| THE TASK |
Look below for the line containing "The spelling the"; from there through the line containing "(∀ lead body", both lines included, please set down each line exactly and nothing else.

| RECORDS FOR THE EXERCISE |
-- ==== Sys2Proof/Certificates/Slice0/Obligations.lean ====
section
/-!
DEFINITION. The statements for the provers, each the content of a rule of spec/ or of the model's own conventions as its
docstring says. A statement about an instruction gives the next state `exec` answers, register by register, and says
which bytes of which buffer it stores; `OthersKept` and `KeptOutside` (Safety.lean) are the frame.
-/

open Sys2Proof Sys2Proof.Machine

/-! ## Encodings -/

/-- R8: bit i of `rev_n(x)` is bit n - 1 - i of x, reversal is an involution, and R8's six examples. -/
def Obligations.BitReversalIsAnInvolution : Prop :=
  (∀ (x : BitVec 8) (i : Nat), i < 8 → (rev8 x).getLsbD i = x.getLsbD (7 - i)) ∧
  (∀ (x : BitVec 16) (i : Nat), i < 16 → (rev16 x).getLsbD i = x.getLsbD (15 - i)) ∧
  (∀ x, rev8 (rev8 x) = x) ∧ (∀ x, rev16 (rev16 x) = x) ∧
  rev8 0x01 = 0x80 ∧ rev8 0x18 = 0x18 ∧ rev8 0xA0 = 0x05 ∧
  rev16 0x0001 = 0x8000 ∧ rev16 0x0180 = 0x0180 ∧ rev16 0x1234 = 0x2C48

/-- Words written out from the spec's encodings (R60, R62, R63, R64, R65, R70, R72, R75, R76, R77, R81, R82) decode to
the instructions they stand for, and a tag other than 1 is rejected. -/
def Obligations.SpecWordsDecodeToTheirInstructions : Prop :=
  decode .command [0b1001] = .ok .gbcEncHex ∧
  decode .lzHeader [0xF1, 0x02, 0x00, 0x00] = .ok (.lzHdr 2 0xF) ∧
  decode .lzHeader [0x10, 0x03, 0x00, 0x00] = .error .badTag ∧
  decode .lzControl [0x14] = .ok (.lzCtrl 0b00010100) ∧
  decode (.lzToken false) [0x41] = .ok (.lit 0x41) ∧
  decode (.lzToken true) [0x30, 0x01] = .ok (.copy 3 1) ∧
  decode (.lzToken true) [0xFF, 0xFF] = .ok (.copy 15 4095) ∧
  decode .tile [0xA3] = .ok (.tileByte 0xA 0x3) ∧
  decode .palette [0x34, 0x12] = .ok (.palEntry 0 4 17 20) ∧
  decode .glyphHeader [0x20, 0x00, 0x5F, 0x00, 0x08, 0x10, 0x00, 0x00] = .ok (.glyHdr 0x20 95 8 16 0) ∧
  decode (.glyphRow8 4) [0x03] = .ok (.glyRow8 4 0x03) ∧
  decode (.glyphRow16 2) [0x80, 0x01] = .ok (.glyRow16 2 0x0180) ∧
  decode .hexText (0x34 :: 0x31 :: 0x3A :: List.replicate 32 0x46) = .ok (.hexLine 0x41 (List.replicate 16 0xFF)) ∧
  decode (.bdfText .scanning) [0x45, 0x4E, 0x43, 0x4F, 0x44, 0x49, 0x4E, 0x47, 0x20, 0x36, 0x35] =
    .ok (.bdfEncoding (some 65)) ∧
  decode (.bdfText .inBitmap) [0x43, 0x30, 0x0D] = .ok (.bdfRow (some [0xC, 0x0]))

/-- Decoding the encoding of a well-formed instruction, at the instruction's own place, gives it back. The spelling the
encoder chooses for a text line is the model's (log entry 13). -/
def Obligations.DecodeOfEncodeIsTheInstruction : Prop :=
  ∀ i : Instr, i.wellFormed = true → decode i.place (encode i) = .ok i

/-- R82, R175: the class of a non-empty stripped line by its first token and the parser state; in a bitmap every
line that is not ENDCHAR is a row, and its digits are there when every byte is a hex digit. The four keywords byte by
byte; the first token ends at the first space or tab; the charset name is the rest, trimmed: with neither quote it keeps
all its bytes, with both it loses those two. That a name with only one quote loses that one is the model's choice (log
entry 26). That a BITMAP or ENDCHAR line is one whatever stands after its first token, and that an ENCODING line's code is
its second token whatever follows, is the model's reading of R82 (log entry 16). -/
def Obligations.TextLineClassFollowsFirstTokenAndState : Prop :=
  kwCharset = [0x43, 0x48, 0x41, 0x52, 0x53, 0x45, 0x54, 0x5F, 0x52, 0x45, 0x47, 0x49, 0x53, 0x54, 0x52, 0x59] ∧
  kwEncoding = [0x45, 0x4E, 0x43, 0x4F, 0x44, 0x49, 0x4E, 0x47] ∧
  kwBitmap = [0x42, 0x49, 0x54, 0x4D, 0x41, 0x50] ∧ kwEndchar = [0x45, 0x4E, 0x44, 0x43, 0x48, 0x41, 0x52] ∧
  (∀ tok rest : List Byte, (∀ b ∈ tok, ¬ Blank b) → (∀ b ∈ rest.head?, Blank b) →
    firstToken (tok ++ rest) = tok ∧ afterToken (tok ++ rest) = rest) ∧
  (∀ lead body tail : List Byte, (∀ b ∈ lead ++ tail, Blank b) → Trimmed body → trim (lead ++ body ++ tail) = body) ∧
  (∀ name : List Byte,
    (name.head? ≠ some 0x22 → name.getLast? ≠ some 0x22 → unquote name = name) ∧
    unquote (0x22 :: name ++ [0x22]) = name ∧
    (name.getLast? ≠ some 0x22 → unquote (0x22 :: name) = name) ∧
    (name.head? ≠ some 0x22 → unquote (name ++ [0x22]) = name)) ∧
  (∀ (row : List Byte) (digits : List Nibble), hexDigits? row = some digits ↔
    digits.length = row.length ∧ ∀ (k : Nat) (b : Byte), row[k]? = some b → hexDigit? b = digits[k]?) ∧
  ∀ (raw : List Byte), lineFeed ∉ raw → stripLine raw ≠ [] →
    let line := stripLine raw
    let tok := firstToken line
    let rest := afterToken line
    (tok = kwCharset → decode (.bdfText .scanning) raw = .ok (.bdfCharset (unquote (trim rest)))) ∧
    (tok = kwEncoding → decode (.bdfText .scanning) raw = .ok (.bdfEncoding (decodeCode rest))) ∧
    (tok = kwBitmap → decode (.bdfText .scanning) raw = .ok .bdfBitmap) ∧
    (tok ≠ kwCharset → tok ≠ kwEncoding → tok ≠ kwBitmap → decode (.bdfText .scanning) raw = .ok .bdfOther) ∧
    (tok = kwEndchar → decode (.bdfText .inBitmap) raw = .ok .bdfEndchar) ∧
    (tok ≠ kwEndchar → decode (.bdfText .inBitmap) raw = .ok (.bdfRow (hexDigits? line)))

| EXPECTED ANSWER |
/-- Decoding the encoding of a well-formed instruction, at the instruction's own place, gives it back. The spelling the
encoder chooses for a text line is the model's (log entry 13). -/
def Obligations.DecodeOfEncodeIsTheInstruction : Prop :=
  ∀ i : Instr, i.wellFormed = true → decode i.place (encode i) = .ok i

/-- R82, R175: the class of a non-empty stripped line by its first token and the parser state; in a bitmap every
line that is not ENDCHAR is a row, and its digits are there when every byte is a hex digit. The four keywords byte by
byte; the first token ends at the first space or tab; the charset name is the rest, trimmed: with neither quote it keeps
all its bytes, with both it loses those two. That a name with only one quote loses that one is the model's choice (log
entry 26). That a BITMAP or ENDCHAR line is one whatever stands after its first token, and that an ENCODING line's code is
its second token whatever follows, is the model's reading of R82 (log entry 16). -/
def Obligations.TextLineClassFollowsFirstTokenAndState : Prop :=
  kwCharset = [0x43, 0x48, 0x41, 0x52, 0x53, 0x45, 0x54, 0x5F, 0x52, 0x45, 0x47, 0x49, 0x53, 0x54, 0x52, 0x59] ∧
  kwEncoding = [0x45, 0x4E, 0x43, 0x4F, 0x44, 0x49, 0x4E, 0x47] ∧
  kwBitmap = [0x42, 0x49, 0x54, 0x4D, 0x41, 0x50] ∧ kwEndchar = [0x45, 0x4E, 0x44, 0x43, 0x48, 0x41, 0x52] ∧
  (∀ tok rest : List Byte, (∀ b ∈ tok, ¬ Blank b) → (∀ b ∈ rest.head?, Blank b) →
    firstToken (tok ++ rest) = tok ∧ afterToken (tok ++ rest) = rest) ∧
  (∀ lead body tail : List Byte, (∀ b ∈ lead ++ tail, Blank b) → Trimmed body → trim (lead ++ body ++ tail) = body) ∧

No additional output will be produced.